Micro benchmarking
Microbenchmarking is about measuring the time or performance of small to very small building blocks of real programs. This can be a common data access pattern, a sequence of operations or even a single instruction.
Introduction
Microbenchmarking is an indispensable tool in performance engineering, which fulfills many purposes. Among other things it :
- provides upper performance limits for sustained performance
- creates knowledge about performance behavior
- helps finding performance bugs in architectures
- provides undocumented processor performance properties
- quantifies the cost of programming model constructs or runtime environments
- provides input for performance models
- helps to learn how software interacts with the hardware
One important feature of microbenchmarking is that it is not a black box but a tool to create knowledge and deeper understanding.
Recommended Tools
The difficulty in microbenchmarking is to really measure what you are interested in. Because the things you want to measure are usually very small correct timing is a problem. Also separation of influences may be difficult to guarantee. If, e.g., implementing a microbenchmark in a programming language one must assure that the language does not add overhead that influences the results. Therefore it is usually recommended to use available benchmarks or tools which make it easier to produce meaningful results.
STREAM benchmark
The STREAM benchmark is the industry standard for measuring node-level sustained memory bandwidth. It is a very simple single file implementation of simple streaming loop kernels and should reach peak memory bandwidth on any architecture. Threading is implemented using OpenMP. For meaningful results one has to employ thread affinity control. Measuring main memory bandwidth is the sole purpose of this benchmark.
likwid-bench
likwid-bench is a benchmarking application and a framework to enable rapid prototyping of multi-threaded assembly kernels. Adding a new benchmark amounts to creating a simple text file and recompiling. The framework takes care of threaded execution and pinning, data allocation and placement, time measurement and result presentation. likwid-bench comes with a large collection of architecture specific optimized kernels for various SIMD instruction set extensions. At the moment it is only available for X86 processors on the Linux OS (Arm and Power 9 are in beta).

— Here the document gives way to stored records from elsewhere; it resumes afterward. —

-- ==== Sys2Proof/Laws/Memory.lean ====
section
/-! SUPPORT. Memory: read after write, and every operation keeps the canonical form. -/

namespace Sys2Proof.Machine

/-! Reads after writes -/

theorem Memory.get_cons (a : Nat) (v : Byte) (rest : Memory) (h : Memory.get rest a = Memory.unlisted) (b : Nat) :
    (Memory.cons a v rest).get b = if b = a then v else rest.get b := by
  unfold Memory.cons
  by_cases hv : v = Memory.unlisted
  · rw [if_pos hv]
    by_cases hb : b = a
    · rw [if_pos hb, hb, h, hv]
    · rw [if_neg hb]
  · rw [if_neg hv]
    by_cases hb : b = a
    · simp [hb, Memory.get]
    · simp [hb, Ne.symm hb, Memory.get]

/-- Below the first address of a canonical memory nothing is listed. -/
theorem Memory.get_below {m : Memory} {lo a : Nat} (h : Memory.wfFrom lo m = true) (ha : a < lo) :
    m.get a = Memory.unlisted := by
  induction m generalizing lo with
  | nil => rfl
  | cons kv rest ih =>
    obtain ⟨k, v⟩ := kv
    simp only [Memory.wfFrom, Bool.and_eq_true, decide_eq_true_eq] at h
    have hk : k ≠ a := by omega
    simp only [Memory.get, hk, if_false]
    exact ih h.2 (by omega)

theorem Memory.get_put {m : Memory} {lo : Nat} (h : Memory.wfFrom lo m = true) (a : Nat) (v : Byte) (b : Nat) :
    (m.put a v).get b = if b = a then v else m.get b := by
  induction m generalizing lo with
  | nil => exact Memory.get_cons a v [] rfl b
  | cons kw rest ih =>
    obtain ⟨k, w⟩ := kw
    have h' := h
    simp only [Memory.wfFrom, Bool.and_eq_true, decide_eq_true_eq] at h
    unfold Memory.put
    by_cases h1 : a < k
    · simp only [h1, if_true]
      refine Memory.get_cons a v _ ?_ b
      have : k ≠ a := by omega
      simp only [Memory.get, this, if_false]
      exact Memory.get_below h.2 (by omega)
    · by_cases h2 : a = k
      · subst h2
        simp only [h1, if_false, if_true]
        rw [Memory.get_cons a v rest (Memory.get_below h.2 (by omega)) b]
        by_cases hb : b = a
        · simp [hb]
        · simp [hb, Ne.symm hb, Memory.get]
      · simp only [h1, h2, if_false, Memory.get]
        by_cases hb : k = b
        · have : b ≠ a := by omega
          simp [hb, this]
        · simp only [hb, if_false]
          exact ih h.2

/-- A read after a write: the byte written at its address, what was there before at any other. -/
theorem Memory.get_write {m : Memory} (h : m.wf = true) {a : Nat} (ha : a < 256) (v : Byte) (b : Nat) :
    (m.write a v).get b = if b = a then v else m.get b := by
  simp only [Memory.write, Config.memSize, ha, if_true]
  exact Memory.get_put h a v b

/-! A write leaves every OTHER byte alone in any memory, canonical or not. -/

theorem Memory.get_cons_other (a : Nat) (v : Byte) (rest : Memory) {b : Nat} (h : b ≠ a) :
    (Memory.cons a v rest).get b = rest.get b := by
  unfold Memory.cons
  split
  · rfl
  · simp [Memory.get, Ne.symm h]

theorem Memory.get_put_other (m : Memory) (a : Nat) (v : Byte) {b : Nat} (h : b ≠ a) :
    (m.put a v).get b = m.get b := by
  induction m with
  | nil => exact Memory.get_cons_other a v [] h
  | cons kw rest ih =>
    obtain ⟨k, w⟩ := kw
    unfold Memory.put
    split
    · exact Memory.get_cons_other a v _ h
    · split
      · next h2 => rw [Memory.get_cons_other a v rest h]; simp [Memory.get, ← h2, Ne.symm h]
      · simp only [Memory.get]; rw [ih]

theorem Memory.get_write_other (m : Memory) (a : Nat) (v : Byte) {b : Nat} (h : b ≠ a) :
    (m.write a v).get b = m.get b := by
  unfold Memory.write
  split
  · exact Memory.get_put_other m a v h
  · rfl

/-! The canonical form is kept -/

theorem Memory.wfFrom_mono {m : Memory} {lo lo' : Nat} (h : Memory.wfFrom lo m = true) (hl : lo' ≤ lo) :
    Memory.wfFrom lo' m = true := by
  cases m with
  | nil => rfl
  | cons kv rest =>
    obtain ⟨k, v⟩ := kv
    simp only [Memory.wfFrom, Bool.and_eq_true, decide_eq_true_eq] at h ⊢
    exact ⟨⟨⟨by omega, h.1.1.2⟩, h.1.2⟩, h.2⟩

theorem Memory.wfFrom_cons {a lo : Nat} (v : Byte) {rest : Memory} (hl : lo ≤ a) (ha : a < 256)
    (h : Memory.wfFrom (a + 1) rest = true) : Memory.wfFrom lo (Memory.cons a v rest) = true := by
  unfold Memory.cons
  split
  · exact Memory.wfFrom_mono h (by omega)
  · next hv =>
    simp only [Memory.wfFrom, Bool.and_eq_true, decide_eq_true_eq, Config.memSize]
    exact ⟨⟨⟨hl, decide_eq_true ha⟩, hv⟩, h⟩

theorem Memory.wfFrom_put {m : Memory} {lo a : Nat} (h : Memory.wfFrom lo m = true) (hl : lo ≤ a) (ha : a < 256)
    (v : Byte) : Memory.wfFrom lo (m.put a v) = true := by
  induction m generalizing lo with
  | nil => exact Memory.wfFrom_cons v hl ha rfl
  | cons kw rest ih =>
    obtain ⟨k, w⟩ := kw
    have h' := h
    simp only [Memory.wfFrom, Bool.and_eq_true, decide_eq_true_eq] at h
    unfold Memory.put
    split
    · next h1 =>
      refine Memory.wfFrom_cons v hl ha ?_
      simp only [Memory.wfFrom, Bool.and_eq_true, decide_eq_true_eq]
      exact ⟨⟨⟨by omega, h.1.1.2⟩, h.1.2⟩, h.2⟩
    · split
      · next h2 => subst h2; exact Memory.wfFrom_cons v hl ha h.2
      · next h1 h2 =>
        simp only [Memory.wfFrom, Bool.and_eq_true, decide_eq_true_eq]
        exact ⟨⟨⟨h.1.1.1, h.1.1.2⟩, h.1.2⟩, ih h.2 (by omega)⟩

theorem Memory.wf_write {m : Memory} (h : m.wf = true) (a : Nat) (v : Byte) : (m.write a v).wf = true := by
  unfold Memory.write
  split
  · next ha => exact Memory.wfFrom_put h (Nat.zero_le a) ha v
  · exact h

theorem Memory.wf_writeBytes {m : Memory} (h : m.wf = true) (a : Nat) (bs : List Byte) :
    (m.writeBytes a bs).wf = true := by
  induction bs generalizing m a with
  | nil => exact h
  | cons b rest ih => exact ih (Memory.wf_write h a b) (a + 1)

theorem Memory.wf_reset (r7 : Byte) : (State.resetWith r7).mem.wf = true := rfl

theorem Memory.wf_failedMemory (call : Nat) : (failedMemory call).wf = true := by
  unfold failedMemory
  exact Memory.wf_writeBytes (m := []) rfl 0 _

theorem State.memWrite_wf {s t : State} {a : Int} {v : Byte} (h : s.mem.wf = true) (hw : s.memWrite a v = some t) :
    t.mem.wf = true := by
  unfold State.memWrite at hw
  split at hw
  · cases hw; exact Memory.wf_write h _ v
  · cases hw

/-! A written image reads back (R112) -/

theorem Memory.get_writeBytes_outside (m : Memory) (a : Nat) (bs : List Byte) {b : Nat}
    (h : b < a ∨ a + bs.length ≤ b) : (m.writeBytes a bs).get b = m.get b := by
  induction bs generalizing m a with
  | nil => rfl
  | cons x rest ih =>
    simp only [List.length_cons] at h
    unfold Memory.writeBytes
    rw [ih (m.write a x) (a + 1) (by omega)]
    exact Memory.get_write_other m a x (by omega)

theorem Memory.get_writeBytes_inside {m : Memory} (hm : m.wf = true) (a : Nat) (bs : List Byte)
    (hb : a + bs.length ≤ 256) {k : Nat} (hk : k < bs.length) : (m.writeBytes a bs).get (a + k) = bs[k] := by
  induction bs generalizing m a k with
  | nil => exact absurd hk (by simp)
  | cons x rest ih =>
    simp only [List.length_cons] at hb hk
    unfold Memory.writeBytes
    cases k with
    | zero =>
      rw [Memory.get_writeBytes_outside _ _ _ (by omega), Memory.get_write hm (by omega)]
      simp
    | succ k =>
      have := ih (Memory.wf_write hm a x) (a + 1) (by omega) (k := k) (by omega)
      rw [show a + (k + 1) = a + 1 + k by omega, this]
      rfl

/-! Equal reads make equal memories: the canonical form has one list for each contents. -/

theorem Memory.ext_get {m n : Memory} {lo : Nat} (hm : Memory.wfFrom lo m = true) (hn : Memory.wfFrom lo n = true)
    (h : ∀ a, m.get a = n.get a) : m = n := by
  induction m generalizing lo n with
  | nil =>
    cases n with
    | nil => rfl
    | cons kv rest =>
      obtain ⟨k, v⟩ := kv
      simp only [Memory.wfFrom, Bool.and_eq_true, decide_eq_true_eq] at hn
      have hk := h k
      simp only [Memory.get, if_true] at hk
      exact absurd hk.symm hn.1.2
  | cons kv rest ih =>
    obtain ⟨k, v⟩ := kv
    simp only [Memory.wfFrom, Bool.and_eq_true, decide_eq_true_eq] at hm
    cases n with
    | nil =>
      have hk := h k
      simp only [Memory.get, if_true] at hk
      exact absurd hk hm.1.2
    | cons lw rest' =>
      obtain ⟨l, w⟩ := lw
      simp only [Memory.wfFrom, Bool.and_eq_true, decide_eq_true_eq] at hn
      have hkl : k = l := by
        rcases Nat.lt_trichotomy k l with hlt | heq | hgt
        · have hz : Memory.get ((l, w) :: rest') k = Memory.unlisted := by
            simp only [Memory.get, show l ≠ k by omega, if_false]
            exact Memory.get_below hn.2 (by omega)
          exact absurd ((if_pos rfl).symm.trans ((h k).trans hz)) hm.1.2
        · exact heq
        · have hz : Memory.get ((k, v) :: rest) l = Memory.unlisted := by
            simp only [Memory.get, show k ≠ l by omega, if_false]
            exact Memory.get_below hm.2 (by omega)
          exact absurd ((if_pos rfl).symm.trans ((h l).symm.trans hz)) hn.1.2
      subst hkl
      have hvw : v = w := by simpa [Memory.get] using h k
      subst hvw
      have hrest : rest = rest' := by
        refine ih hm.2 hn.2 fun a => ?_
        by_cases ha : k = a
        · subst ha; rw [Memory.get_below hm.2 (by omega), Memory.get_below hn.2 (by omega)]
        · simpa [Memory.get, ha] using h a
      rw [hrest]

end Sys2Proof.Machine
end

One main advantage of likwid-bench is that kernels are implemented directly in assembly language ruling out any influence of upper abstraction layers. This allows to accurately measure processor performance properties. likwid-bench can be used for all kinds of bandwidth and instruction throughput measurements. The fine grained control about thread and data placement also allows to measure on-board interconnect bandwidth.
The Bandwidth Benchmark
The Bandwidth Benchmark is a new project with the main focus on providing a teaching benchmark application that also can be the base for own developments. It is heavily inspired by John McCalpin's STREAM benchmark. In contrast to STREAM it has the added benefit that the code is a blueprint for a minimal benchmark application with a generic Makefile and modules for aligned array allocation, accurate timing and affinity settings. Those components can be used standalone in other benchmark projects. The benchmark is as STREAM targeted to measure sustained memory bandwidth, but comes with more streaming loop kernel and provides many basic data access patterns from load only to a full triad, including variants with and without write allocate data transfer.

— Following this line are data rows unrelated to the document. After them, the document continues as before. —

theorem test_ldi_r7_leaves_sp_V2 : answers (Machine.step (coreAt 10 [0x82, 0x07, 0xC8]))
    (fun t => t.regs.x7 == 200 && t.pc == 13 && t.sp == 244) = true := by decide
theorem test_ldi_bad_index_V3 : answers (Machine.step (coreAt 0 [0x82, 0x08, 0x01]))
    (fun t => t.fault == oob .regIndex 8 0 (some 0x82) && t.run == .faulted && t.pc == 0) = true := by decide
theorem test_prn_appends_V6 :
    answers (Machine.step { coreAt 0 [0x47, 0x02] with regs := { State.reset.regs with x2 := 255 }, out := [1] })
      (fun t => t.out == [1, 255] && t.pc == 2) = true := by decide
theorem test_prn_bad_index_V8 : answers (Machine.step (coreAt 0 [0x47, 0xFF]))
    (fun t => t.fault == oob .regIndex 255 0 (some 0x47) && t.out == []) = true := by decide
theorem test_add_V10 : answers
    (Machine.step { coreAt 0 [0xA0, 0x00, 0x01] with regs := { State.reset.regs with x0 := 200, x1 := 100 }, fl := 2 })
    (fun t => t.regs.x0 == 44 && t.regs.x1 == 100 && t.fl == 2 && t.pc == 3) = true := by decide
theorem test_add_doubles_V14 :
    answers (Machine.step { coreAt 0 [0xA0, 0x04, 0x04] with regs := { State.reset.regs with x4 := 128 } })
      (fun t => t.regs.x4 == 0) = true := by decide
theorem test_mul_V16 : answers
    (Machine.step { coreAt 0 [0xA2, 0x00, 0x01] with regs := { State.reset.regs with x0 := 100, x1 := 5 }, fl := 4 })
    (fun t => t.regs.x0 == 244 && t.regs.x1 == 5 && t.fl == 4) = true := by decide
theorem test_mul_squares_V21 :
    answers (Machine.step { coreAt 0 [0xA2, 0x05, 0x05] with regs := { State.reset.regs with x5 := 15 } })
      (fun t => t.regs.x5 == 225) = true := by decide
theorem test_cmp_unsigned_V28 : answers
    (Machine.step { coreAt 0 [0xA7, 0x00, 0x01] with regs := { State.reset.regs with x0 := 128, x1 := 127 }, fl := 1 })
    (fun t => t.fl == 2 && t.pc == 3) = true := by decide
theorem test_cmp_tests_a_first_V30 : answers (Machine.step (coreAt 0 [0xA7, 0x08, 0x09]))
    (fun t => t.fault == oob .regIndex 8 0 (some 0xA7) && t.fl == 0) = true := by decide
theorem test_push_V31 : answers
    (Machine.step { coreAt 9 [0x45, 0x00] with lim := 27, regs := { State.reset.regs with x0 := 44 } })
    (fun t => t.memRead 243 == some 44 && t.sp == 243 && t.pc == 11) = true := by decide
theorem test_push_at_zero_V34 : answers (Machine.step { coreAt 0 [0x45, 0x00] with sp := 0, lim := 0 })
    (fun t => t.fault == oob .stack (-1) 0 (some 0x45) && t.sp == 0) = true := by decide
theorem test_pop_V36 : answers
    (Machine.step { coreAt 0 [0x46, 0x01] with
      sp := 243, mem := Memory.writeBytes (coreAt 0 [0x46, 0x01]).mem 243 [44] })
    (fun t => t.regs.x1 == 44 && t.sp == 244 && t.memRead 243 == some 44 && t.pc == 2) = true := by decide
theorem test_pop_at_top_V38 : answers (Machine.step { coreAt 0 [0x46, 0x00] with sp := 255 })
    (fun t => t.fault == oob .stack 256 0 (some 0x46) && t.sp == 255) = true := by decide
theorem test_call_V40 : answers
    (Machine.step { coreAt 6 [0x50, 0x01] with lim := 15, regs := { State.reset.regs with x1 := 11 } })
    (fun t => t.memRead 243 == some 7 && t.sp == 243 && t.pc == 11) = true := by decide
theorem test_call_full_V44 : answers (Machine.step { coreAt 20 [0x50, 0x02] with sp := 32 })
    (fun t => t.fault == oob .stack 31 20 (some 0x50) && t.sp == 32 && t.pc == 20) = true := by decide
theorem test_ret_V41 : answers
    (Machine.step { coreAt 14 [0x11] with
      lim := 15, sp := 243, mem := Memory.writeBytes (coreAt 14 [0x11]).mem 243 [7] })
    (fun t => t.pc == 8 && t.sp == 244 && t.memRead 243 == some 7) = true := by decide
theorem test_ret_to_256_V42 : answers
    (Machine.step { coreAt 5 [0x11] with sp := 243, mem := Memory.writeBytes (coreAt 5 [0x11]).mem 243 [255] })
    (fun t => t.pc == 256 && t.sp == 244) = true := by decide
theorem test_jump_V46 :
    answers (Machine.step { coreAt 5 [0x54, 0x01] with regs := { State.reset.regs with x1 := 255 } })
      (fun t => t.pc == 255) = true := by decide
theorem test_jump_bad_index_V47 : answers (Machine.step (coreAt 5 [0x54, 0x0A]))
    (fun t => t.fault == oob .regIndex 10 5 (some 0x54) && t.pc == 5) = true := by decide
theorem test_jeq_V48 :
    answers (Machine.step { coreAt 25 [0x55, 0x02] with fl := 1, regs := { State.reset.regs with x2 := 29 } })
      (fun t => t.pc == 29) = true := by decide
theorem test_jeq_untaken_bad_index_V52 : answers (Machine.step { coreAt 25 [0x55, 0x08] with fl := 4 })
    (fun t => t.fault == oob .regIndex 8 25 (some 0x55)) = true := by decide
theorem test_jne_V53 :
    answers (Machine.step { coreAt 20 [0x56, 0x03] with regs := { State.reset.regs with x3 := 12 } })
      (fun t => t.pc == 12) = true := by decide
theorem test_jne_unreachable_flags_V57 :
    answers (Machine.step { coreAt 20 [0x56, 0x03] with fl := 6, regs := { State.reset.regs with x3 := 12 } })
      (fun t => t.pc == 22) = true := by decide
theorem test_hlt_V58 : answers (Machine.step (coreAt 5 [0x01]))
    (fun t => t.run == .halted && t.pc == 5) = true := by decide
theorem test_hlt_at_top_V67 : answers (Machine.step (coreAt 255 [0x01]))
    (fun t => t.run == .halted && t.pc == 255) = true := by decide

/-! ## The cycle -/

theorem test_untouched_byte_V61 : answers (Machine.step (coreAt 40 []))
    (fun t => t.fault == some { kind := .unrecognizedOpcode, addr := 40, opcode := some 0, index := none }) = true := by
  decide
theorem test_unrecognized_at_top_V62 : answers (Machine.step (coreAt 255 [0xFF]))
    (fun t => t.fault == some { kind := .unrecognizedOpcode, addr := 255, opcode := some 0xFF, index := none })
      = true := by decide
theorem test_fetch_at_256_V63 : answers (Machine.step (coreAt 256 []))
    (fun t => t.fault == oob .fetch 256 256 none && t.pc == 256) = true := by decide
theorem test_second_operand_V66 : answers (Machine.step (coreAt 254 [0x82, 0x09]))
    (fun t => t.fault == oob .operand 256 254 (some 0x82) && t.pc == 254) = true := by decide
theorem test_first_operand_V65 : answers (Machine.step (coreAt 255 [0x47]))
    (fun t => t.fault == oob .operand 256 255 (some 0x47)) = true := by decide
theorem test_last_instruction_V68 : answers
    (Machine.step { coreAt 253 [0xA0, 0x00, 0x01] with regs := { State.reset.regs with x0 := 1, x1 := 2 } })
    (fun t => t.regs.x0 == 3 && t.pc == 256 && t.run == .running) = true := by decide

EPCC OpenMP micro-benchmark suite
The EPCC OpenMP micro-benchmark suite are intended to measure the overheads of synchronisation, loop scheduling and array operations in the OpenMP runtime library.
Intel MPI Benchmarks
The Intel MPI Benchmarks perform performance measurements for point-to-point and global communication operations for a range of message sizes. The generated benchmark data characterizes the performance of a cluster system, including node performance, network latency, and throughput efficiency of the MPI implementation used.
DGEMM (Linpack) benchmark
There is a reference Linpack implementation available. Because this is the benchmark used for the TOP500 HPC listing every vendor provides an optimized implementation for their processors. At its core Linpack performs large dense matrix matrix multiplications. Linpack measures the sustained peak floating point instruction throughput for multiply add floating point operations, but also puts some pressure on the memory hierarchy as well as network communication.